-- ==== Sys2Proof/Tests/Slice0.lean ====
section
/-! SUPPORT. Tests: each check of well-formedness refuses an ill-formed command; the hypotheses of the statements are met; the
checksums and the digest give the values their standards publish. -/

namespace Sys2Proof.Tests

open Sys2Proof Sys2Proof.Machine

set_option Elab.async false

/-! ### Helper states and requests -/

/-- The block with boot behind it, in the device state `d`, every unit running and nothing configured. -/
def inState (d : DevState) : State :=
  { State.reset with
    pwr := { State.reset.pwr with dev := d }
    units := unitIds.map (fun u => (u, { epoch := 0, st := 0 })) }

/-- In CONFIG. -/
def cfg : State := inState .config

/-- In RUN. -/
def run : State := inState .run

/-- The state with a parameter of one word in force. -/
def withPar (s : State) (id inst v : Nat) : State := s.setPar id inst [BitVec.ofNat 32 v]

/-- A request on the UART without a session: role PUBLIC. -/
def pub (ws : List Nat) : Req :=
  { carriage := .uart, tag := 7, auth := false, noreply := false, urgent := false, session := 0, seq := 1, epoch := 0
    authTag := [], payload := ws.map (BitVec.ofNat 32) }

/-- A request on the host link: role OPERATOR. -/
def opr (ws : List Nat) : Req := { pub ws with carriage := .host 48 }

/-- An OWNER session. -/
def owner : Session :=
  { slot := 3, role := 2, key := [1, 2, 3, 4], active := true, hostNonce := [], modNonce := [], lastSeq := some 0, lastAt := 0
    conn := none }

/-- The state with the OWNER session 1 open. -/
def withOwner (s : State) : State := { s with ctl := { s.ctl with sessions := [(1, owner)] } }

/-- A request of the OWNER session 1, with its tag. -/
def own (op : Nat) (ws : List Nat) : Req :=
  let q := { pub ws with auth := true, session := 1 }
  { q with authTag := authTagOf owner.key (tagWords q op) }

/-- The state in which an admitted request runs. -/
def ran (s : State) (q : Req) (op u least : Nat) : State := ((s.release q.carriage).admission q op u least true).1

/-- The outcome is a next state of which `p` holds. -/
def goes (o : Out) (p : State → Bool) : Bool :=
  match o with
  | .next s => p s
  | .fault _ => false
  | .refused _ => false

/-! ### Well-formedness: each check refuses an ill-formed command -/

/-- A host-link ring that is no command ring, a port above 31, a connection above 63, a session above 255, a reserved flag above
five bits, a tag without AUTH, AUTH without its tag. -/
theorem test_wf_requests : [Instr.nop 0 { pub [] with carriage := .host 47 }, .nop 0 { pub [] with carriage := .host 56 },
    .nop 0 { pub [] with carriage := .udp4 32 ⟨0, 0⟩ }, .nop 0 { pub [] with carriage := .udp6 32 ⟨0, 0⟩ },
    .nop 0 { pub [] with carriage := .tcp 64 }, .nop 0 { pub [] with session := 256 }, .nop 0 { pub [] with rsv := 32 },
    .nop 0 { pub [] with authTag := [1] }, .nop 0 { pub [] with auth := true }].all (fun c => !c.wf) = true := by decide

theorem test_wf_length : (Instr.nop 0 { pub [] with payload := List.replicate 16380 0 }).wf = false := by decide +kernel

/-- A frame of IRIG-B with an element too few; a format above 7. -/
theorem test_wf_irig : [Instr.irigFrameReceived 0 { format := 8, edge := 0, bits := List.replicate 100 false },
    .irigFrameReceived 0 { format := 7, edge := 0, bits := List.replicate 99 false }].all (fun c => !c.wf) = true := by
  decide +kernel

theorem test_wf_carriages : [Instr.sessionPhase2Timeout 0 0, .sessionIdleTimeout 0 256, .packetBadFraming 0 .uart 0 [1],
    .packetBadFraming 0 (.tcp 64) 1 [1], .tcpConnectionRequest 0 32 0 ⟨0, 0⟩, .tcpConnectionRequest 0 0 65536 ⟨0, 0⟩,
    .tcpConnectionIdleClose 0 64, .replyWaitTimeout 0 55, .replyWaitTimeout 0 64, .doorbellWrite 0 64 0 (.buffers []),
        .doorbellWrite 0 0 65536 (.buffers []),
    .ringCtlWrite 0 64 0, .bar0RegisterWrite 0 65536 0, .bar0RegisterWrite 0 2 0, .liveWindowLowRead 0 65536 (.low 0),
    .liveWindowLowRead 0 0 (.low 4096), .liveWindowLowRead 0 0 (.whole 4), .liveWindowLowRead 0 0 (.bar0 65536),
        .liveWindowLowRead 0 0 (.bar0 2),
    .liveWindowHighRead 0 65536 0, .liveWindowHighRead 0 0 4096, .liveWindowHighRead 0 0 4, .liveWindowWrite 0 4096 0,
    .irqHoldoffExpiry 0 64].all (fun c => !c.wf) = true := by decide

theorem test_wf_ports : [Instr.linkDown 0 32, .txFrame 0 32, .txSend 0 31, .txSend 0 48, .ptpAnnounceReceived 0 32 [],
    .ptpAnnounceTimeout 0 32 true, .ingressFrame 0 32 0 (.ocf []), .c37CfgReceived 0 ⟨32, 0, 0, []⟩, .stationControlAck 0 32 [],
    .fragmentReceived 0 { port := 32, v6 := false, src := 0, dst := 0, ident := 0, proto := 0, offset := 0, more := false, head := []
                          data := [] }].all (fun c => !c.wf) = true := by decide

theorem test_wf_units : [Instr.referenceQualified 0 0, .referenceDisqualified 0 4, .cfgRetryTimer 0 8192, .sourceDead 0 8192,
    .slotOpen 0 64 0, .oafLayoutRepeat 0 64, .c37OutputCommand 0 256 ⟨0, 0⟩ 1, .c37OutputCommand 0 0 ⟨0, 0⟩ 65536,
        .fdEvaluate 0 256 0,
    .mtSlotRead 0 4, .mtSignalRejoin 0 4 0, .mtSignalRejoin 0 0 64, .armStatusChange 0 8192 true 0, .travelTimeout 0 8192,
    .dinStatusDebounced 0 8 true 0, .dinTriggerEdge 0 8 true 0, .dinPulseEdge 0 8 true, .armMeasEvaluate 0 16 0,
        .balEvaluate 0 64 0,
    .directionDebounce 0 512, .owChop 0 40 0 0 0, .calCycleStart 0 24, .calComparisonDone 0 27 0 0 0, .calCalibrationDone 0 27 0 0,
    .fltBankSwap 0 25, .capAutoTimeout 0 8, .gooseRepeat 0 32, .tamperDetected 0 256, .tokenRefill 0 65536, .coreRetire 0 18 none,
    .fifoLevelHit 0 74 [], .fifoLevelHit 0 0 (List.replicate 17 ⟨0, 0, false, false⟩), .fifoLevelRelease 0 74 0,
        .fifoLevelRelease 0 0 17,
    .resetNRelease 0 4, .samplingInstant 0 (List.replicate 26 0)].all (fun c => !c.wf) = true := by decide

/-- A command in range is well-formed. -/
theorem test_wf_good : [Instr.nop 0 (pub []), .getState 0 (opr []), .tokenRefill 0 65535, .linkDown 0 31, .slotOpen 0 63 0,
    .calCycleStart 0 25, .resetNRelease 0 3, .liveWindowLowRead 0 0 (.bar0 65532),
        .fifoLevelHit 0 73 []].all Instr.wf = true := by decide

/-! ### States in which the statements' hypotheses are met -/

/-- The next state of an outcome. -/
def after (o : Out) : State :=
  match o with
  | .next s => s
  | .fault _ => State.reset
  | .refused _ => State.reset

# # # #

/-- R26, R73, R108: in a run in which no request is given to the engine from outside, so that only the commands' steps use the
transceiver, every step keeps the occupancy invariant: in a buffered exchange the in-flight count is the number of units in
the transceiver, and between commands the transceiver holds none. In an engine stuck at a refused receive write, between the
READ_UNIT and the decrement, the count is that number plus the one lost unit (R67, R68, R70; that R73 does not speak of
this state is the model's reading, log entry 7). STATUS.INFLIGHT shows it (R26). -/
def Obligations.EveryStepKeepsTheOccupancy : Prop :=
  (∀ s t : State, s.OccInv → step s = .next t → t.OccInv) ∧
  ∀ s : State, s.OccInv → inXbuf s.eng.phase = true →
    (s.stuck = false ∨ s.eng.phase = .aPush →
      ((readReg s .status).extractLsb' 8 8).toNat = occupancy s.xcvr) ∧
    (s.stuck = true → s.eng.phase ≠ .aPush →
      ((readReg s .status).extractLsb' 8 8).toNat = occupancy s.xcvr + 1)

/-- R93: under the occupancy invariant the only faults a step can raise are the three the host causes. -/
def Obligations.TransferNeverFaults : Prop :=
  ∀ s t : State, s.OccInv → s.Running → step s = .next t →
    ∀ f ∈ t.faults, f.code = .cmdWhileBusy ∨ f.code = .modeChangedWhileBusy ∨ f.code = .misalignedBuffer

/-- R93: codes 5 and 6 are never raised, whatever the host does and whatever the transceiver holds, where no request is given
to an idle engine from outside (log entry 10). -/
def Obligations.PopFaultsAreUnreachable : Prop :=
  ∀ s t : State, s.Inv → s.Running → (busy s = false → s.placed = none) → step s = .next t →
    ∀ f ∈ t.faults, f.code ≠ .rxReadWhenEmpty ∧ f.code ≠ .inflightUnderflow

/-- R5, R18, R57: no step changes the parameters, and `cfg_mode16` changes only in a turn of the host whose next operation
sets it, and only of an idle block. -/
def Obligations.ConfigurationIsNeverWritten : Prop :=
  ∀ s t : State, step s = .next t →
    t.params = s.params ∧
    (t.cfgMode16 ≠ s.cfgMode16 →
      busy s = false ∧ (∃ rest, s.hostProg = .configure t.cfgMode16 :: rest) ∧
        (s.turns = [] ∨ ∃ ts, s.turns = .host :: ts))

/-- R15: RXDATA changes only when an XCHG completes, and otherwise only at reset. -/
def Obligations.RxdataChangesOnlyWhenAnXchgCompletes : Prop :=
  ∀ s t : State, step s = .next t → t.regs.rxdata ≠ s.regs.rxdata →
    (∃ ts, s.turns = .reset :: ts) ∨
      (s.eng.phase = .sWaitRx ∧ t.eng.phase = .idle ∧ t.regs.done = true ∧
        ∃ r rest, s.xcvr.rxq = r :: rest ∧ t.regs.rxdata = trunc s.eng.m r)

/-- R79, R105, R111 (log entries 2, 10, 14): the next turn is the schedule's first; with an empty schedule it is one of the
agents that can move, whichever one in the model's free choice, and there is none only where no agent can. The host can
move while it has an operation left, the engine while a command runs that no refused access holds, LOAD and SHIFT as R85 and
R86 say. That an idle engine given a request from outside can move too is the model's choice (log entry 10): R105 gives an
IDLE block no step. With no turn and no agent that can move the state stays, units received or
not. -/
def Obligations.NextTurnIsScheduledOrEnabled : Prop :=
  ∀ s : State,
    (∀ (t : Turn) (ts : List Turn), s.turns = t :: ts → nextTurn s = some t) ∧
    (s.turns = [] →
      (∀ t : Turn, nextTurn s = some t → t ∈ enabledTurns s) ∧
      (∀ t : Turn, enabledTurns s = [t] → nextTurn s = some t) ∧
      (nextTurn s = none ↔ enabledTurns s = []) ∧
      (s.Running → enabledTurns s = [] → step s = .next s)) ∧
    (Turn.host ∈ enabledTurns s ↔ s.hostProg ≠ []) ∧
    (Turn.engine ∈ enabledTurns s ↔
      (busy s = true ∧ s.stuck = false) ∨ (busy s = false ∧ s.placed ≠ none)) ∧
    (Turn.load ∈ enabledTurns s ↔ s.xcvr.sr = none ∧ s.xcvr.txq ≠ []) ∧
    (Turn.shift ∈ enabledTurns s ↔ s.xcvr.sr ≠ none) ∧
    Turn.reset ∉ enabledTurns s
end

# # # #

§ **Task directions**:
What lines above mention "buffers"? Copy each one.

§ **Solution for this exercise**:
    .tcpConnectionIdleClose 0 64, .replyWaitTimeout 0 55, .replyWaitTimeout 0 64, .doorbellWrite 0 64 0 (.buffers []),
        .doorbellWrite 0 0 65536 (.buffers []),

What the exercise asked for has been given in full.